● WORK REQUIRED: Every line of the records below from the line with "(∀ k : Station, StationSet.has" up to and including the line with "[if e.closed then" must be reproduced exactly, and no line outside that range.

(Stored items)
----

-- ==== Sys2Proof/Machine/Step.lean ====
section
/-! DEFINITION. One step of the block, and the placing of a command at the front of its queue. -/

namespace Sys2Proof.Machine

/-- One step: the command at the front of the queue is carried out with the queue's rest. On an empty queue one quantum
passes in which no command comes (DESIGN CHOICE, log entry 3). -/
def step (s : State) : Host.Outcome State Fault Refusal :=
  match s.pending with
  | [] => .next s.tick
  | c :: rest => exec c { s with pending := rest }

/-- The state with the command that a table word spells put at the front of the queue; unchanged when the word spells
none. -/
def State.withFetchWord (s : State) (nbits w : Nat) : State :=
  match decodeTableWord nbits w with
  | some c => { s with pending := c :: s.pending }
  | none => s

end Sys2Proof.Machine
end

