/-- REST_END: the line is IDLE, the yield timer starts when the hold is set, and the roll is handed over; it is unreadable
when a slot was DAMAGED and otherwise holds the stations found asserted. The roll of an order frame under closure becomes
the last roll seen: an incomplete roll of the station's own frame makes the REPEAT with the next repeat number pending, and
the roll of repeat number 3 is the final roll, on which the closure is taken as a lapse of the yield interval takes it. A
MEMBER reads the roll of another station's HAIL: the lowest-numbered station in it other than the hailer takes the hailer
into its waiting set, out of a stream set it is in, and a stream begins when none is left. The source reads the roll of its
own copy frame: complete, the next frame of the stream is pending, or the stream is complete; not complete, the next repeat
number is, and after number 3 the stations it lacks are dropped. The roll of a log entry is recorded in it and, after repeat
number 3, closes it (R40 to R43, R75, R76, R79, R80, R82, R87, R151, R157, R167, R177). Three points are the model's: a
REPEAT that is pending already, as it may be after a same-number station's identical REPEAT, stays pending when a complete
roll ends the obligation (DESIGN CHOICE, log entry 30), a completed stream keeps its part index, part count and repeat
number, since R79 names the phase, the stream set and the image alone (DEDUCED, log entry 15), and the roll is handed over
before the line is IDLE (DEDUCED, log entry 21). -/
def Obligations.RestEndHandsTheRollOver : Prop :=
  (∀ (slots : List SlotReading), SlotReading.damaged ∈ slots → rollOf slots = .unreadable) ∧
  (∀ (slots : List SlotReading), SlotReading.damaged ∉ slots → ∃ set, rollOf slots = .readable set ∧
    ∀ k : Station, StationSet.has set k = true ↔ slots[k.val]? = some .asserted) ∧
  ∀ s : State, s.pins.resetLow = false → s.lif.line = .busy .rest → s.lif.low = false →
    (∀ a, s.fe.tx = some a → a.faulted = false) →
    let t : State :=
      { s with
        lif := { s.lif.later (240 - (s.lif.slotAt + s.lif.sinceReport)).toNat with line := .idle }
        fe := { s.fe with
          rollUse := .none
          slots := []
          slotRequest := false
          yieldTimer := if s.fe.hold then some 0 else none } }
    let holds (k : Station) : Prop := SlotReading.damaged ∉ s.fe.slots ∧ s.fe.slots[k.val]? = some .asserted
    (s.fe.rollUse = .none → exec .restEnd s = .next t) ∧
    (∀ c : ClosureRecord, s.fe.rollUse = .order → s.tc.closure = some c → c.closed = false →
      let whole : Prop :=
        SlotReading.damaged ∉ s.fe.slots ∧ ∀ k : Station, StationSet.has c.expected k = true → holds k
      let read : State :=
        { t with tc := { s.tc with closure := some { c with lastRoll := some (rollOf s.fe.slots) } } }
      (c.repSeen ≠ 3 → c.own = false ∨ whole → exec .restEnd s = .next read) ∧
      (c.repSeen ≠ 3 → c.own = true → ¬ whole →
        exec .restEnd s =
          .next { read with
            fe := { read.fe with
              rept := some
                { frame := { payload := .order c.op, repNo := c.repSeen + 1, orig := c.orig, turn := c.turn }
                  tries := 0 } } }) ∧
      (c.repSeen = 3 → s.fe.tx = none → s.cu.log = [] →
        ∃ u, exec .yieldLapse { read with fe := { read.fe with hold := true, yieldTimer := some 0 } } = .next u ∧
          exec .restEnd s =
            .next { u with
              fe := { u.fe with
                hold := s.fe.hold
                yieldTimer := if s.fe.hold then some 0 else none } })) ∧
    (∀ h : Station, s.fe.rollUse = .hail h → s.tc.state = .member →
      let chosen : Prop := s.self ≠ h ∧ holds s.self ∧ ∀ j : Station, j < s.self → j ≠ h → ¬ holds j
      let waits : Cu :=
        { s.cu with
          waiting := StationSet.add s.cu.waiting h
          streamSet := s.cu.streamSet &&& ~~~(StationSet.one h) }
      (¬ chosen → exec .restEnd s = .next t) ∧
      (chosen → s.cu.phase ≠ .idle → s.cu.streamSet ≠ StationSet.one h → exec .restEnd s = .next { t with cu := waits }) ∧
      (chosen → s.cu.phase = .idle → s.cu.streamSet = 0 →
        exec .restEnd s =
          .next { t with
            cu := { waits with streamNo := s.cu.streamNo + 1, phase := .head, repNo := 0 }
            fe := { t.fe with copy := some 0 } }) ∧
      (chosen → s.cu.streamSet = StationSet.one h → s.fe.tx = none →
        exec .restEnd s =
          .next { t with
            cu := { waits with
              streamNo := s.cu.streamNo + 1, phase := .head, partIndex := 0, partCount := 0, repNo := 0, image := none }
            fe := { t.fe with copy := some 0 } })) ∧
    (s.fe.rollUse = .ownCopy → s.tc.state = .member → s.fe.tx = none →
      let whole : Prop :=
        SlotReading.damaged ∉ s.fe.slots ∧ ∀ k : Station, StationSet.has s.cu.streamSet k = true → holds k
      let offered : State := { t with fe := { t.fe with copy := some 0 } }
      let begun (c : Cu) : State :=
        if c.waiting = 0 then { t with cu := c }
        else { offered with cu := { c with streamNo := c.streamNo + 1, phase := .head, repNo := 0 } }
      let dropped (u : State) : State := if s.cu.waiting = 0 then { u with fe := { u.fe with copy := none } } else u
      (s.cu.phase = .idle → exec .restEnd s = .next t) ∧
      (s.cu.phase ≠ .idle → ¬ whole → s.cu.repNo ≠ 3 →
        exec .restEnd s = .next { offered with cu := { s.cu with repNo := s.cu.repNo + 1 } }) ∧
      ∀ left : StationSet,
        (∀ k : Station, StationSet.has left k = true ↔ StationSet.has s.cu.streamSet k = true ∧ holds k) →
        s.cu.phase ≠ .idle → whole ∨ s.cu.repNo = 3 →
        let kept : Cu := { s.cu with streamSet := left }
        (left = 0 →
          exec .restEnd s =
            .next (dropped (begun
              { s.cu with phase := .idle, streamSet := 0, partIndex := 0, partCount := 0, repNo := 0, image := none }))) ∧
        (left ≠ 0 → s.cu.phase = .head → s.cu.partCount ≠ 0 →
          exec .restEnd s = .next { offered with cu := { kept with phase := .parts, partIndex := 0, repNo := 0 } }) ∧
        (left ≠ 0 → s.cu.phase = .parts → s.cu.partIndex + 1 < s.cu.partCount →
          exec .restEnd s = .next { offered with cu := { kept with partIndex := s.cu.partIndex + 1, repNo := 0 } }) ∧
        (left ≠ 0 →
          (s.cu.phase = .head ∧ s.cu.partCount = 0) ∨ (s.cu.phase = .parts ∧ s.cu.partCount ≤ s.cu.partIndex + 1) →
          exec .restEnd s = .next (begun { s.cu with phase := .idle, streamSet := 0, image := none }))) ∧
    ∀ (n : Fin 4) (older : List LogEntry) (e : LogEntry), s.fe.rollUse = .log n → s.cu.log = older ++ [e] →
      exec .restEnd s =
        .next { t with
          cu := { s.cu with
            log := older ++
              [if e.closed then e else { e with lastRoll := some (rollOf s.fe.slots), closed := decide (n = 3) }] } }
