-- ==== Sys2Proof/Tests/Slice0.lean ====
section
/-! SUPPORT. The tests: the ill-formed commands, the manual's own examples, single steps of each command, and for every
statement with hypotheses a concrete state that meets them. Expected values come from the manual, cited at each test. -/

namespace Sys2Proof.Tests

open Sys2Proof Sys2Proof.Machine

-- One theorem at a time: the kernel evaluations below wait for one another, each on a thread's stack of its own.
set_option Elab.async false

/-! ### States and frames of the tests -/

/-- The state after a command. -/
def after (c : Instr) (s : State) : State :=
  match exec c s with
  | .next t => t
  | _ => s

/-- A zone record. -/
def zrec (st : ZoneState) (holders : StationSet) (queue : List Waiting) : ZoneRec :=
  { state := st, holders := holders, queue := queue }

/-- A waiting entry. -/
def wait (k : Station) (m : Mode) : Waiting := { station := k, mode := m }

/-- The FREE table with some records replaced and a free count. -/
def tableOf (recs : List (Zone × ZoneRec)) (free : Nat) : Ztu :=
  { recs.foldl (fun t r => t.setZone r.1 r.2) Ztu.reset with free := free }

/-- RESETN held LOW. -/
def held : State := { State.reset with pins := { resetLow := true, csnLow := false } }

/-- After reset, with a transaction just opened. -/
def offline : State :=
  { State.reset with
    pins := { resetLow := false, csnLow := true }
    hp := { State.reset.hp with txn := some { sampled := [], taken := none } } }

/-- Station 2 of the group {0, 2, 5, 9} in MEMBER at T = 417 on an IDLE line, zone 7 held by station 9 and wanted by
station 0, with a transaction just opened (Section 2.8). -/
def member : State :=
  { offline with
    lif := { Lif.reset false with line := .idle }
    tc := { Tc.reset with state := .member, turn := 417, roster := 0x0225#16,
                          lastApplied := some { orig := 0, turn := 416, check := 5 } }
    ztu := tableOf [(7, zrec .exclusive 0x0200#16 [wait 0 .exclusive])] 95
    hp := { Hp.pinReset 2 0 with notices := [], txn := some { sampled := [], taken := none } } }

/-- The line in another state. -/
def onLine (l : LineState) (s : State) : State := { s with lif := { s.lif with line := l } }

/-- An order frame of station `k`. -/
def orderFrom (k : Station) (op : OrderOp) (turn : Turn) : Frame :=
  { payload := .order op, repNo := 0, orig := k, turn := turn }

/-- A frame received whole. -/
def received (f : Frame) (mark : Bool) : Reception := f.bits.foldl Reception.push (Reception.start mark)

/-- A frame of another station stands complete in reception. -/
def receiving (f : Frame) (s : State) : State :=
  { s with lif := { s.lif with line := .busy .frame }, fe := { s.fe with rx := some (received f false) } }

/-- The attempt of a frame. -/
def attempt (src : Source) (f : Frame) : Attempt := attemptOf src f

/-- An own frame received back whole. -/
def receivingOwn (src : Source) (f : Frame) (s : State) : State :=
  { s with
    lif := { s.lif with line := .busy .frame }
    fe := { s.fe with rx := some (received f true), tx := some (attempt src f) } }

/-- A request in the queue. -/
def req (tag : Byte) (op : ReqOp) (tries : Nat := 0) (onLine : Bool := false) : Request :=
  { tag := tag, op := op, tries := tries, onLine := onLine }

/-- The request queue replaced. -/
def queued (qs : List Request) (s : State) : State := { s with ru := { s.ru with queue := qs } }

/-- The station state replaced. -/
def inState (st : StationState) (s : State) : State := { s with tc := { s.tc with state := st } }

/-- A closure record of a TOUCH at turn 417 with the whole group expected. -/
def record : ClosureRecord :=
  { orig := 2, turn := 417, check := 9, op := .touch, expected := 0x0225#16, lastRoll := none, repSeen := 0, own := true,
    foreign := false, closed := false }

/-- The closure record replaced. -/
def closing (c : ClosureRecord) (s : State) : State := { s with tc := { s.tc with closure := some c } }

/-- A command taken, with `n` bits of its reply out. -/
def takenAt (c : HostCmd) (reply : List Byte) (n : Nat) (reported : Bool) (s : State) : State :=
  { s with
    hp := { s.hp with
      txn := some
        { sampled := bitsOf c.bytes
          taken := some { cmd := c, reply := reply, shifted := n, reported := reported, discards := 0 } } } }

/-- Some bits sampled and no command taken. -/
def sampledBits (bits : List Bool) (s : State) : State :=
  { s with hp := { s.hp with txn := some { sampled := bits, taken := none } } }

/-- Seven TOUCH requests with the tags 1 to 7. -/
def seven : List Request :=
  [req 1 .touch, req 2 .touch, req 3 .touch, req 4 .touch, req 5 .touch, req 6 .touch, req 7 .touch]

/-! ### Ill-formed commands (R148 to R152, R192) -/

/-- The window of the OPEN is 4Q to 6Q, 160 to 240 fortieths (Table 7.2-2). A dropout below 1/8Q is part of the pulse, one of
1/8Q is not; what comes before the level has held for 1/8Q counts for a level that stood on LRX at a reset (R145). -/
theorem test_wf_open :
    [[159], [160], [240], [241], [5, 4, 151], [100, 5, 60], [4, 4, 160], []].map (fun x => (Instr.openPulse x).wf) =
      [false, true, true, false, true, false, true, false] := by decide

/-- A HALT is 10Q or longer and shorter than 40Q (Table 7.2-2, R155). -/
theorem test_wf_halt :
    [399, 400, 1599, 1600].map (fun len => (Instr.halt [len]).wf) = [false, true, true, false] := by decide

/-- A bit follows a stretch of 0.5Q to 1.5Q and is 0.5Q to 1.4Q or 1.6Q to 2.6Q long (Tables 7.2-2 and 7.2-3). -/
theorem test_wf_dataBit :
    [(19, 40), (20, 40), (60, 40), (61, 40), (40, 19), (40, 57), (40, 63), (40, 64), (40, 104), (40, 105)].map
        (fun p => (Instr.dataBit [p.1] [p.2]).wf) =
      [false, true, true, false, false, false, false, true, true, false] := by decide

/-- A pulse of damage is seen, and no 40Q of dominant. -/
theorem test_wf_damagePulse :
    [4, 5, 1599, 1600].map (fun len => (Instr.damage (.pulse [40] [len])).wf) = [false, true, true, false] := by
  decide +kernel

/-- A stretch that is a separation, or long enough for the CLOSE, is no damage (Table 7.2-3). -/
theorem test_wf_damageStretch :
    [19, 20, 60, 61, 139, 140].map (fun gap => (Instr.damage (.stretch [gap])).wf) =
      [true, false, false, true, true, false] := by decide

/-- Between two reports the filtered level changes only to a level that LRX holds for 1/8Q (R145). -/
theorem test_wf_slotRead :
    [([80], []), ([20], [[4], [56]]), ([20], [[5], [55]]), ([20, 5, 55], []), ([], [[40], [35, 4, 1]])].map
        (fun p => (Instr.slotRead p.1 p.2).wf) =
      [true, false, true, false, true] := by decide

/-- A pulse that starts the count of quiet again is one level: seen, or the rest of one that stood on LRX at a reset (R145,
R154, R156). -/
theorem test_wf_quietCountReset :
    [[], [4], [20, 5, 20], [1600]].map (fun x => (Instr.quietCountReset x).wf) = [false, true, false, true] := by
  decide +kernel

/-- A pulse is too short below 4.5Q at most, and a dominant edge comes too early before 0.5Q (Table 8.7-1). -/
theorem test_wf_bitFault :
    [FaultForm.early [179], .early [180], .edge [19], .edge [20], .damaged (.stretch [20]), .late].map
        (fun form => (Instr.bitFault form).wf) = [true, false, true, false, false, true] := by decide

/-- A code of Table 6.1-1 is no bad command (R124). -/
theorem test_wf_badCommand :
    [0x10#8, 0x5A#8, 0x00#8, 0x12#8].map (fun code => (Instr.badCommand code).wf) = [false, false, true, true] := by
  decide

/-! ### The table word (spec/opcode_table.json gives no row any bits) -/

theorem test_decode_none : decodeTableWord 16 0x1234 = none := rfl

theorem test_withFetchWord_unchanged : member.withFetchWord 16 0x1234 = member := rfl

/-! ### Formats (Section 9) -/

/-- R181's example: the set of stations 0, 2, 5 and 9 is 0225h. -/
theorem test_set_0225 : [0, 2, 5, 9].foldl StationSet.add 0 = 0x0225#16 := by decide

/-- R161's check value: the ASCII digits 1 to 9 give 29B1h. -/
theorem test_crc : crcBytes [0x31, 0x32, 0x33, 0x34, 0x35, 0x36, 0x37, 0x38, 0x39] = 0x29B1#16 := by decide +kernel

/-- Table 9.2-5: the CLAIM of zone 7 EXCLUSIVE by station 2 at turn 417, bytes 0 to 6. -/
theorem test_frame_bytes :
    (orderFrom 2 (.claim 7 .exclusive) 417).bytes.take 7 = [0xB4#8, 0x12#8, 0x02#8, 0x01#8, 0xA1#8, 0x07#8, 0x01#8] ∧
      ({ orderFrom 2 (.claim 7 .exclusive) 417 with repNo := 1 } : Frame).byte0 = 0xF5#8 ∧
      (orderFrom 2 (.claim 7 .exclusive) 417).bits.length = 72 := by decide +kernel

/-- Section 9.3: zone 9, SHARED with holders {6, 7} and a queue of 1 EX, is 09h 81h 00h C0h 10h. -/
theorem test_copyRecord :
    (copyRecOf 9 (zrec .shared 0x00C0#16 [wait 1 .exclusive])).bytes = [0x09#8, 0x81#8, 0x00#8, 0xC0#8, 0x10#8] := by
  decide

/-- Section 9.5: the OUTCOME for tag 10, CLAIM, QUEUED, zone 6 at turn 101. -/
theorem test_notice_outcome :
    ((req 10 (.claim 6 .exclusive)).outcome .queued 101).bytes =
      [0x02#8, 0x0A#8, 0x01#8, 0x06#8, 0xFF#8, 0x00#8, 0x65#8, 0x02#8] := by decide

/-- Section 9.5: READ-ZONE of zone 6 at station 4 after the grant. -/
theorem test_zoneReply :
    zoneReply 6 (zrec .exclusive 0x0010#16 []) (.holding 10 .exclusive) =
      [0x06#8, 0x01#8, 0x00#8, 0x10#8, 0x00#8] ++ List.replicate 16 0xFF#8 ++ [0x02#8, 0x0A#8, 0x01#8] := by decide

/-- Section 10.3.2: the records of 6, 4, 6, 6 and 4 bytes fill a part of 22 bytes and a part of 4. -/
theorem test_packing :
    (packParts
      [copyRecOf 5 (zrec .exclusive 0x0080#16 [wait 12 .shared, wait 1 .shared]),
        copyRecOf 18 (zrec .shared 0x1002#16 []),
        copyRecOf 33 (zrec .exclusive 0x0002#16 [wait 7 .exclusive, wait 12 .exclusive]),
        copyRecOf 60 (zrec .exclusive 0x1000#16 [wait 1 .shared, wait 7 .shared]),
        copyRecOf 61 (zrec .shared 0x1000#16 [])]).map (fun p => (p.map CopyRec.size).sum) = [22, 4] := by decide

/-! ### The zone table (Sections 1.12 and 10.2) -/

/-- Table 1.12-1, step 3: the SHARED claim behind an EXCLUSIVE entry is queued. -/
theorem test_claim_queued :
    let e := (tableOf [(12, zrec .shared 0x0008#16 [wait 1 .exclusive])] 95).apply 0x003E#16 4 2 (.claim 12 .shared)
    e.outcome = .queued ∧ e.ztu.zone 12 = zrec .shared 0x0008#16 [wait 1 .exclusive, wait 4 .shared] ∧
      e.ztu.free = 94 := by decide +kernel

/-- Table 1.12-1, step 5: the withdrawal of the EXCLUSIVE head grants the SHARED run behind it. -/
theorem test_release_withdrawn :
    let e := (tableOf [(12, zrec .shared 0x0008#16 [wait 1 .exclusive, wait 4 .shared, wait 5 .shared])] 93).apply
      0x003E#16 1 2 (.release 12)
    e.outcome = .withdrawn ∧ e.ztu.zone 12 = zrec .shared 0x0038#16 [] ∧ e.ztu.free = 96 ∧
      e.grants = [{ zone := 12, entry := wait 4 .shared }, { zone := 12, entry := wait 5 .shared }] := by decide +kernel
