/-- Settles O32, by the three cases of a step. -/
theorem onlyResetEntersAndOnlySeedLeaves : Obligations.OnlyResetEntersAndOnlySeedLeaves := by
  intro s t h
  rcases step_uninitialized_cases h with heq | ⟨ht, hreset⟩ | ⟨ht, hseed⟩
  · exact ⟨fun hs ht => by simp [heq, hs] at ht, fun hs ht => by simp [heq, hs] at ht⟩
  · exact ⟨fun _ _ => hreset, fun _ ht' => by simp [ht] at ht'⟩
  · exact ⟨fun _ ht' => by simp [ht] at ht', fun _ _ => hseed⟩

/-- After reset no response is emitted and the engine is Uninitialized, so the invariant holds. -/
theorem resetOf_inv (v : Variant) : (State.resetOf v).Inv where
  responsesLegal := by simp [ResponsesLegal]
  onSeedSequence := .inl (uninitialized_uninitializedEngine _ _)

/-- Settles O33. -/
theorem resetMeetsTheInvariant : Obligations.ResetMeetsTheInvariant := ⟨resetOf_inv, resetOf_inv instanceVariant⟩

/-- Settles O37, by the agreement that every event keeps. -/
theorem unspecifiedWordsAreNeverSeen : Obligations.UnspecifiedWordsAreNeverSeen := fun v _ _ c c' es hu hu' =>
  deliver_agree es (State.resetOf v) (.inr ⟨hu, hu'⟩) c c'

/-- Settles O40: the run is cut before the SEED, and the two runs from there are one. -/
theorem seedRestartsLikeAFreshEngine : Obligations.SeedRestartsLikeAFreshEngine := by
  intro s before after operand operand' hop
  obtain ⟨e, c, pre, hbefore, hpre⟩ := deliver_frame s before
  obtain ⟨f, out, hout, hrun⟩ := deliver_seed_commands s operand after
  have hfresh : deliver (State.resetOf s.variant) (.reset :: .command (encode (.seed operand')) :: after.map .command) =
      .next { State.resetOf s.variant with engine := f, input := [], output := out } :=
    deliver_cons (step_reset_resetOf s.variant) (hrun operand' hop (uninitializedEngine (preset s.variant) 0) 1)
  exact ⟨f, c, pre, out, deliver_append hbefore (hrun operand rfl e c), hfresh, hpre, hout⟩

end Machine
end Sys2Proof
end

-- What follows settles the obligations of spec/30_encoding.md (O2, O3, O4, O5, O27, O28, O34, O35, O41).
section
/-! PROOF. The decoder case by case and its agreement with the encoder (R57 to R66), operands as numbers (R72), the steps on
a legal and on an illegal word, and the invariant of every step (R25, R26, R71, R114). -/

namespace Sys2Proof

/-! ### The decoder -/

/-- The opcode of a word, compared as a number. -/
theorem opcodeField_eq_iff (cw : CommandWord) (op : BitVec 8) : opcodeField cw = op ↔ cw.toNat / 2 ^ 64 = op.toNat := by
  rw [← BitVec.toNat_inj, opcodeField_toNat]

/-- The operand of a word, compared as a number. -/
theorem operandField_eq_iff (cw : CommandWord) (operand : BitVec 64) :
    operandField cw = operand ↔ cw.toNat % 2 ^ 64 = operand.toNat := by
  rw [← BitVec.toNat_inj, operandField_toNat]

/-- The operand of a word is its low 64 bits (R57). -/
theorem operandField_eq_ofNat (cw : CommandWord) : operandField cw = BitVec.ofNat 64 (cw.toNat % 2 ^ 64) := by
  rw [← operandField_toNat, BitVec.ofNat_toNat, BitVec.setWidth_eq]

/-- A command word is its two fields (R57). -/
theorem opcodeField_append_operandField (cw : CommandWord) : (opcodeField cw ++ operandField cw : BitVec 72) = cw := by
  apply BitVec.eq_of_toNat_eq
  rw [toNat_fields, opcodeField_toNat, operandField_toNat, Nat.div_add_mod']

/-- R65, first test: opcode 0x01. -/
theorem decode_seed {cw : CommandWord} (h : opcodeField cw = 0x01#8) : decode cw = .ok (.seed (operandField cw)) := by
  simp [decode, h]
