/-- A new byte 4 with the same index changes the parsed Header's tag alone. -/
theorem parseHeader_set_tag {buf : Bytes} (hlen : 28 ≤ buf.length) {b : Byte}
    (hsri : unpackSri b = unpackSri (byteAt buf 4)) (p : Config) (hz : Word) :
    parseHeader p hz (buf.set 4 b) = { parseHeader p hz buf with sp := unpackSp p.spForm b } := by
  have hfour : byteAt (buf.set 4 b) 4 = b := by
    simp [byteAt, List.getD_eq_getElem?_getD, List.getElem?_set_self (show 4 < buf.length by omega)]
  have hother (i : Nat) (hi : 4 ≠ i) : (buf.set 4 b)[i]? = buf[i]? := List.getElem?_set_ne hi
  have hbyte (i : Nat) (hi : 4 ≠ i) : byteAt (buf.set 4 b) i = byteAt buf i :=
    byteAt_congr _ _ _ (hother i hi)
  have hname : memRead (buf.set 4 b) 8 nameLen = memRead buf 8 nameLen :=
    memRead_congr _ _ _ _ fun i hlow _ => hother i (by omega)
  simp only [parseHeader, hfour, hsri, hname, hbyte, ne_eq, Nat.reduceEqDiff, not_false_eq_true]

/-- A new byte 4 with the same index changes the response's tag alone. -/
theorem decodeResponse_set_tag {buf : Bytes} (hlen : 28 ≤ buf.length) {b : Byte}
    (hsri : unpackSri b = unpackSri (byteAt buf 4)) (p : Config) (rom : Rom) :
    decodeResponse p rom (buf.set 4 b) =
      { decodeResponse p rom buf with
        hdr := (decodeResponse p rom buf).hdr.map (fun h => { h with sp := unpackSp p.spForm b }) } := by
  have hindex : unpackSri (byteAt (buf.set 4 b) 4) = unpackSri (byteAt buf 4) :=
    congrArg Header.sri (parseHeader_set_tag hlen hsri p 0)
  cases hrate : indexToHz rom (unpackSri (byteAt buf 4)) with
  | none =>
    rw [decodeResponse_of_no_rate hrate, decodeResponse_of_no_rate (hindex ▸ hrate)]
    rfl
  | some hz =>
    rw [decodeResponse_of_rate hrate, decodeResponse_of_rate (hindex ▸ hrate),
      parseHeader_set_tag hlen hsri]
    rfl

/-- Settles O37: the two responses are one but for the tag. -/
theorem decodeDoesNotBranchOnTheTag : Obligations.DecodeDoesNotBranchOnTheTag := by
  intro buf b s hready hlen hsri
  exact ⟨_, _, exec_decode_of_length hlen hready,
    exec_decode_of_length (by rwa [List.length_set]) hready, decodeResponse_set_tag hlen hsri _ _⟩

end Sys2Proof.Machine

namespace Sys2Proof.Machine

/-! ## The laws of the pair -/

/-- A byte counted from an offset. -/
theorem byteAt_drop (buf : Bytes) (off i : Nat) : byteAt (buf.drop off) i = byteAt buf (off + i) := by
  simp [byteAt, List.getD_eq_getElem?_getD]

----

● YOUR RESPONSE:
        (∀ k : Station, StationSet.has left k = true ↔ StationSet.has s.cu.streamSet k = true ∧ holds k) →
        s.cu.phase ≠ .idle → whole ∨ s.cu.repNo = 3 →
        let kept : Cu := { s.cu with streamSet := left }
        (left = 0 →
          exec .restEnd s =
            .next (dropped (begun
              { s.cu with phase := .idle, streamSet := 0, partIndex := 0, partCount := 0, repNo := 0, image := none }))) ∧
        (left ≠ 0 → s.cu.phase = .head → s.cu.partCount ≠ 0 →
          exec .restEnd s = .next { offered with cu := { kept with phase := .parts, partIndex := 0, repNo := 0 } }) ∧
        (left ≠ 0 → s.cu.phase = .parts → s.cu.partIndex + 1 < s.cu.partCount →
          exec .restEnd s = .next { offered with cu := { kept with partIndex := s.cu.partIndex + 1, repNo := 0 } }) ∧
        (left ≠ 0 →
          (s.cu.phase = .head ∧ s.cu.partCount = 0) ∨ (s.cu.phase = .parts ∧ s.cu.partCount ≤ s.cu.partIndex + 1) →
          exec .restEnd s = .next (begun { s.cu with phase := .idle, streamSet := 0, image := none }))) ∧
    ∀ (n : Fin 4) (older : List LogEntry) (e : LogEntry), s.fe.rollUse = .log n → s.cu.log = older ++ [e] →
      exec .restEnd s =
        .next { t with
          cu := { s.cu with
            log := older ++
              [if e.closed then e else { e with lastRoll := some (rollOf s.fe.slots), closed := decide (n = 3) }] } }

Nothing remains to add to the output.